[Start of section]

-- ==== Sys2Proof/Machine/Egress.lean ====
section
/-! DEFINITION. The port schedulers: gates, heads, eligibility, selection, what becomes of a selected frame, the end of a
transmission, shapers and snares (R193, R195, R214–R218, R229–R246, R268–R272, R309, R316, R558). -/

namespace Sys2Proof.Machine

/-! ## Rates and gates (R233–R235, R284) -/

/-- Bits per second of a speed code (ETH_STATUS.SPEED). -/
def speedRate : Nat → Nat
  | 1 => 100000000
  | 2 => 1000000000
  | 3 => 2500000000
  | 4 => 5000000000
  | 5 => 10000000000
  | 6 => 25000000000
  | _ => 0

/-- A BB, ED or TS port's current rate. -/
def State.rate (s : State) (p : Nat) : Nat := if p < 24 then speedRate (s.fld (ETH_STATUS_SPEED p)) else 10000000

/-- The active gate list of a port; empty when it has none. -/
def State.gateList (s : State) (p : Nat) : List GlChange := if p < 32 then tabGet [] s.car.lists p else []

/-- TB0 within the peal, in ns. -/
def State.phase (s : State) : Nat := (s.tb 0).now.ns % max s.car.sched.peal 1

/-- The OPEN mask in force. -/
def State.gateMask (s : State) (p : Nat) : Nat :=
  let l := s.gateList p
  match (l.filter (fun g => decide (g.off * 8 ≤ s.phase))).getLast?, l.getLast? with
  | some g, _ => g.openMask
  | none, some g => g.openMask
  | none, none => 0xFF

/-- The changes to come, each with its distance from now in ns, in order, over one whole peal. -/
def State.comingGates (s : State) (p : Nat) : List (Nat × GlChange) :=
  let l := s.gateList p
  let t := s.phase
  let peal := s.car.sched.peal
  (l.filter (fun g => decide (t < g.off * 8))).map (fun g => (g.off * 8 - t, g)) ++
    (l.filter (fun g => decide (g.off * 8 ≤ t))).map (fun g => (g.off * 8 + peal - t, g))

/-- When a class's gate next closes, and the next change that a stroke begins with. -/
def State.nextClose (s : State) (p c : Nat) : Option Nat :=
  ((s.comingGates p).find? (fun e => !bitOf e.2.openMask c)).map (fun e => e.1)
def State.nextStroke (s : State) (p : Nat) : Option (Nat × GlChange) := (s.comingGates p).find? (fun e => e.2.stroke)

/-- A transmission of `len` bytes ends within `ns` from now. -/
def State.endsWithin (s : State) (p len ns : Nat) : Bool :=
  decide (0 < s.rate p) && decide ((len + 20) * 8 * 1000000000 ≤ ns * s.rate p)

/-- The frame ends before its gate closes (R234). -/
def State.fitsGate (s : State) (p c len : Nat) : Bool :=
  match s.nextClose p c with
  | some ns => s.endsWithin p len ns
  | none => true

/-- Preemption is active on a port (R82). -/
def State.preempts (s : State) (p : Nat) : Bool := decide (p < 24) && s.flag (ETH_STATUS_PREEMPT_ACTIVE p)

/-- A class is express on its port (R229). -/
def State.express (s : State) (p c : Nat) : Bool := bitOf (s.fld (SCH_PORT_CFG_EXPRESS .A p)) c

/-- The guard band lets the frame start (R235). -/
def State.clearsGuard (s : State) (p c len : Nat) : Bool :=
  if s.preempts p = true ∧ s.express p c = false then true
  else
    match s.nextStroke p with
    | some (ns, g) => bitOf g.openMask c || s.endsWithin p len ns
    | none => true

/-! ## The frame as it leaves (R315, R316, R356, R449) -/

/-- A frame's bytes at a BB, ED or TS port before insertion and protection: the legacy header removed, its R-TAG stripped or
numbered. `strip` says that recovery passed it on an entry without KEEP_TAG. -/
def Frame.wire (f : Frame) (strip : Bool) : List Byte :=
  if strip = false ∧ f.genSeq = none then (if f.legacy then ethFrame f.data else f.bytes)
  else
    let b := f.ethPart
    let b1 := if strip then rtagStrip b else b
    match f.genSeq with
    | some n => ethFrame (rtagPut b1 n)
    | none => ethFrame b1

/-- Recovery strips the tag of a frame. -/
def State.strips (s : State) (h : RecHead) : Bool :=
  match h with
  | .passed r _ _ _ _ => !s.flag (FRE_REC_CFG_KEEP_TAG .A r)
  | _ => false

/-- MACsec protects the frame on this port. -/
def State.protects (s : State) (p : Nat) (b : List Byte) : Bool := s.msecOn p && !s.msecBypass p b

/-- Length from destination address to FCS as the frame leaves its MAC; the length of the frame on other ports. -/
def State.outLen (s : State) (p : Nat) (f : Frame) (h : RecHead) : Nat :=
  if p < 32 then
    let b := f.wire (s.strips h)
    b.length + (if s.protects p b then 32 else 0)
  else f.bytes.length

/-- The charge of a frame to the shapers (R240). -/
def chargeOf (p len : Nat) : Nat := if p < 32 then len + 20 else len

/-! ## Shapers (R240–R242) -/

/-- Level of a shaper as a signed number. -/
def State.shLevel (s : State) (f : Fld) : Int := toSigned32 (s.fld f)

/-- A shaper with its RATE and BURST fields allows a charge. -/
def State.shAllows (s : State) (en burst level : Fld) (charge : Nat) : Bool :=
  !s.flag en || decide ((charge : Int) ≤ s.shLevel level) || decide (s.shLevel level = (s.fld burst : Int))

/-- A charge subtracted from an enabled shaper. -/
def State.shCharge (s : State) (en level : Fld) (charge : Nat) : State :=
  if s.flag en then s.put level (s.fld level + 2 ^ 32 - charge % 2 ^ 32) else s

/-- Queue shaper and port shaper allow a head. -/
def State.allows (s : State) (p c charge : Nat) : Bool :=
  let q := 8 * p + c
  s.shAllows (SCH_QSHP_RATE_EN .A q) (SCH_QSHP_BURST_BURST .A q) (SCH_QSHP_LEVEL_LEVEL .A q) charge &&
    s.shAllows (SCH_PSHP_RATE_EN .A p) (SCH_PSHP_BURST_BURST .A p) (SCH_PSHP_LEVEL_LEVEL .A p) charge

/-- Both shapers charged at the start of a frame. -/
def State.charge (s : State) (p c charge : Nat) : State :=
  let q := 8 * p + c
  (s.shCharge (SCH_QSHP_RATE_EN .A q) (SCH_QSHP_LEVEL_LEVEL .A q) charge).shCharge (SCH_PSHP_RATE_EN .A p)
    (SCH_PSHP_LEVEL_LEVEL .A p) charge

/-- A shaper's level after a write of its RATE or BURST register: BURST or 0, its fraction cleared (R242). -/
def State.shReset (s : State) (en full burst level : Fld) : State :=
  let s1 := s.put level (if s.flag en = false ∨ s.flag full then s.fld burst else 0)
  { s1 with frac := tabSet 0 s1.frac level.addr 0 }

/-! ## Heads (R231, R232) -/

/-- Ingress time of a queue entry. -/
def QEntry.time : QEntry → Nat
  | .frame f => f.time
  | .placeholder _ t _ => t
  | .marker _ _ => 0

/-- The plane whose head a class takes: a plane that hands over comes first while it holds frames for the port, then the
earlier head, then the LEAD plane (R64, R231). -/
def State.headPlane (s : State) (q : Nat) : Option Plane :=
  let l := s.lead
  let y := twinOf l
  match s.queue l q, s.queue y q with
  | [], [] => none
  | [], _ => if (s.plane l).handing && s.portHolds l (q / 8) then none else some y
  | _, [] => if (s.plane y).handing && s.portHolds y (q / 8) then none else some l
  | a :: _, b :: _ =>
    if (s.plane l).handing && s.portHolds l (q / 8) then some l
    else if (s.plane y).handing && s.portHolds y (q / 8) then some y
    else if b.time < a.time then some y else some l

/-- The head of a queue dequeued or discarded. -/
def State.popHead (s : State) (pl : Plane) (q : Nat) : State := (s.unqueue pl q).classEmptied q

/-- A frame of a critical stream. -/
def State.critFrame (s : State) (f : Frame) : Bool :=
  match f.stream with
  | some i => s.crit.contains i
  | none => false

/-- The context that takes a frame into hold on a port: active, naming the frame's plane as the new one, its marker not
admitted or its port not released (R216). A frame of a critical stream is never held (R206). -/
def State.holdCtx (s : State) (f : Frame) (p : Nat) : Option Nat :=
  match s.bucketCtx f.bucket with
  | none => none
  | some c =>
    let x := s.ctx c
    if f.twinned = false ∧ s.critFrame f = false ∧ twinOf x.frm = f.plane ∧ (x.waiting ∨ (tabFind x.ports p).isSome) then some c else none

/-- A frame taken into hold, which is no dequeue: its class keeps its deficit (R216, R232). One beyond MAX_HELD releases the context
(R218). -/
def State.holdFrame (s : State) (c p q : Nat) (f : Frame) : State :=
  let x := s.ctx c
  if s.fld (FRE_RSQ_CFG_MAX_HELD .A) ≤ x.heldCount then
    ((s.inc (FRE_RSQ_OVF_CNT_VAL f.plane)).setFlag (FRE_RSQ_EVT_OVERFLOW f.plane)).ctxRelease c
  else
    ((s.unqueue f.plane q).setCtx c { x with held := tabPut x.held p (tabGet [] x.held p ++ [f]) }).inc
      (FRE_RSQ_HELD_CNT_VAL f.plane)

/-- The head frame of a class after R232: markers consumed, frames beyond their residence limit discarded, frames held,
duplicates discarded. -/
def State.dealHead (s : State) (p c : Nat) : Nat → State × Option (Frame × RecHead)
  | 0 => (s, none)
  | fuel + 1 =>
    let q := 8 * p + c
    let s0 := (s.settleHead .A q).settleHead .B q
    match s0.headPlane q with
    | none => (s0, none)
    | some pl =>
      match s0.queue pl q with
      | .frame f :: _ =>
        if s0.fld (BPM_RESLIM_TC_LIMIT_US pl c) * 1000 < s0.nowNs - f.time then
          (((s0.popHead pl q).inc (BPM_RES_DISCARD_CNT_VAL pl c)).drop f 0x04).dealHead p c fuel
        else
          match s0.holdCtx f p with
          | some k => (s0.holdFrame k p q f).dealHead p c fuel
          | none =>
            if f.twinned = true ∧ (s0.port p).twins.contains f.tag then
              (((s0.popHead pl q).inc (FRE_TWIN_ELIM_CNT_VAL pl)).release f).dealHead p c fuel
            else
              match s0.recHead f p with
              | .lost r rogue => ((s0.popHead pl q).recLost f r rogue).dealHead p c fuel
              | h => (s0, some (f, h))
      | _ => (s0, none)

/-- Entries of both queues of a class, and of the contexts that may return to them. -/
def State.headFuel (s : State) (p c : Nat) : Nat :=
  let q := 8 * p + c
  2 * ((s.queue .A q).length + (s.queue .B q).length + (s.dm.ctxs.map (fun x => x.heldCount)).sum) + 2

/-! ## Selection (R237, R238) -/

/-- A class with its head and what the head charges. -/
structure Head where
  cls : Nat
  frame : Frame
  rec1 : RecHead
  len : Nat
  deriving DecidableEq, Repr

/-- A class looked at: its head when it is eligible. A head that only R234 holds back marks its opening (R236); one that the
guard band holds back shows in GUARD. -/
def State.lookAt (s : State) (p c : Nat) : State × Option Head :=
  match s.dealHead p c (s.headFuel p c) with
  | (s1, none) => (s1, none)
  | (s1, some (f, h)) =>
    let len := s1.outLen p f h
    -- A frame that MACsec is to protect waits for an engine (R224).
    if p < 32 ∧ s1.protects p (f.wire (s1.strips h)) = true ∧ s1.flag CPH_ALARM_REFUSING = false ∧ s1.msecServes = false then (s1, none)
    else
    let gated := decide (p < 32)
    if gated = true ∧ bitOf (s1.gateMask p) c = false then (s1, none)
    else if s1.allows p c (chargeOf p len) = false then (s1, none)
    else if gated = true ∧ s1.clearsGuard p c len = false then (s1.put (SCH_GATE_GUARD .A p) 1, none)
    else if gated = true ∧ s1.fitsGate p c len = false then
      (s1.setPort p { s1.port p with shortMask := setBits (s1.port p).shortMask c 1 1 }, none)
    else (s1, some ⟨c, f, h, len⟩)

/-- Express classes from 7 down to the first that is eligible. -/
def State.pickExpress (s : State) (p : Nat) : List Nat → State × Option Head
  | [] => (s, none)
  | c :: t =>
    if s.express p c = false then s.pickExpress p t
    else
      match s.lookAt p c with
      | (s1, some h) => (s1, some h)
      | (s1, none) => s1.pickExpress p t

/-- The eligible heads of the preemptable classes. -/
def State.pickAll (s : State) (p : Nat) : List Nat → State × List Head
  | [] => (s, [])
  | c :: t =>
    if s.express p c then s.pickAll p t
    else
      match s.lookAt p c with
      | (s1, some h) =>
        match s1.pickAll p t with
        | (s2, l) => (s2, h :: l)
      | (s1, none) => s1.pickAll p t

/-- The classes of a port that are preemptable, highest first. -/
def State.preemptables (s : State) (p : Nat) : List Nat := [7, 6, 5, 4, 3, 2, 1, 0].filter (fun c => !s.express p c)

/-- The class at the DRR pointer, and the pointer one class on (R238). -/
def State.drrAt (s : State) (p : Nat) : Nat := (tabFind s.drr p).getD ((s.preemptables p).headD 0)
def State.drrNext (s : State) (p : Nat) : State :=
  let l := s.preemptables p
  let c := (l.find? (fun k => decide (k < s.drrAt p))).getD (l.headD 0)
  { s with drr := tabPut s.drr p c }

/-- The pointer stands on the highest preemptable class, and every visited flag of the port is cleared (R238). -/
def State.drrReset (s : State) (p : Nat) : State :=
  (List.range 8).foldl (fun s c => s.put (SCH_QDEFICIT_VISITED .A (8 * p + c)) 0) { s with drr := tabDel s.drr p }

/-- The deficit round robin over the eligible heads. -/
def State.drrLoop (s : State) (p : Nat) (l : List Head) : Nat → State × Option Head
  | 0 => (s, none)
  | fuel + 1 =>
    let c := s.drrAt p
    let q := 8 * p + c
    match l.find? (fun h => h.cls == c) with
    | none => ((s.put (SCH_QDEFICIT_VISITED .A q) 0).drrNext p).drrLoop p l fuel
    | some h =>
      let s1 := if s.flag (SCH_QDEFICIT_VISITED .A q) then s
        else (s.addCnt (SCH_QDEFICIT_DEFICIT .A q) (s.fld (SCH_QCFG_QUANTUM .A q))).put (SCH_QDEFICIT_VISITED .A q) 1
      let d := s1.fld (SCH_QDEFICIT_DEFICIT .A q)
      if h.len ≤ d then (s1.put (SCH_QDEFICIT_DEFICIT .A q) (d - h.len), some h)
      else ((s1.put (SCH_QDEFICIT_VISITED .A q) 0).drrNext p).drrLoop p l fuel

/-- The selection of R238; `low` says that a preemptable frame may start. -/
def State.selectHead (s : State) (p : Nat) (low : Bool) : State × Option Head :=
  match s.pickExpress p [7, 6, 5, 4, 3, 2, 1, 0] with
  | (s1, some h) => (s1, some h)
  | (s1, none) =>
    if low = false then (s1, none)
    else
      match s1.pickAll p [7, 6, 5, 4, 3, 2, 1, 0] with
      | (s2, []) => (s2, none)
      | (s2, l) => s2.drrLoop p l 1048576

/-! ## A selected frame -/

/-- The tag of a selected twinned copy enters the port's memory of 256 (R309). -/
def State.noteTwin (s : State) (p : Nat) (f : Frame) : State :=
  if f.twinned then s.setPort p { s.port p with twins := (f.tag :: (s.port p).twins).take 256 } else s

/-- Recovery updated by a selected frame. -/
def State.recCommit (s : State) (h : RecHead) : State × Option FrerUndo :=
  match h with
  | .passed r n rc hist b =>
    match s.recPass r n rc hist b with
    | (s1, u) => (s1, some u)
  | .tagless r => (s.inc (FRE_REC_TAGLESS_VAL .A r), none)
  | _ => (s, none)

[End of section]

◆ THE PROBLEM
Reproduce exactly the line that contains "if h.len ≤ d" together with each line after it to the end of the entries; include no other lines.

◆ RESPONSE TO THE TASK
      if h.len ≤ d then (s1.put (SCH_QDEFICIT_DEFICIT .A q) (d - h.len), some h)
      else ((s1.put (SCH_QDEFICIT_VISITED .A q) 0).drrNext p).drrLoop p l fuel

/-- The selection of R238; `low` says that a preemptable frame may start. -/
def State.selectHead (s : State) (p : Nat) (low : Bool) : State × Option Head :=
  match s.pickExpress p [7, 6, 5, 4, 3, 2, 1, 0] with
  | (s1, some h) => (s1, some h)
  | (s1, none) =>
    if low = false then (s1, none)
    else
      match s1.pickAll p [7, 6, 5, 4, 3, 2, 1, 0] with
      | (s2, []) => (s2, none)
      | (s2, l) => s2.drrLoop p l 1048576

/-! ## A selected frame -/

/-- The tag of a selected twinned copy enters the port's memory of 256 (R309). -/
def State.noteTwin (s : State) (p : Nat) (f : Frame) : State :=
  if f.twinned then s.setPort p { s.port p with twins := (f.tag :: (s.port p).twins).take 256 } else s

/-- Recovery updated by a selected frame. -/
def State.recCommit (s : State) (h : RecHead) : State × Option FrerUndo :=
  match h with
  | .passed r n rc hist b =>
    match s.recPass r n rc hist b with
    | (s1, u) => (s1, some u)
  | .tagless r => (s.inc (FRE_REC_TAGLESS_VAL .A r), none)
  | _ => (s, none)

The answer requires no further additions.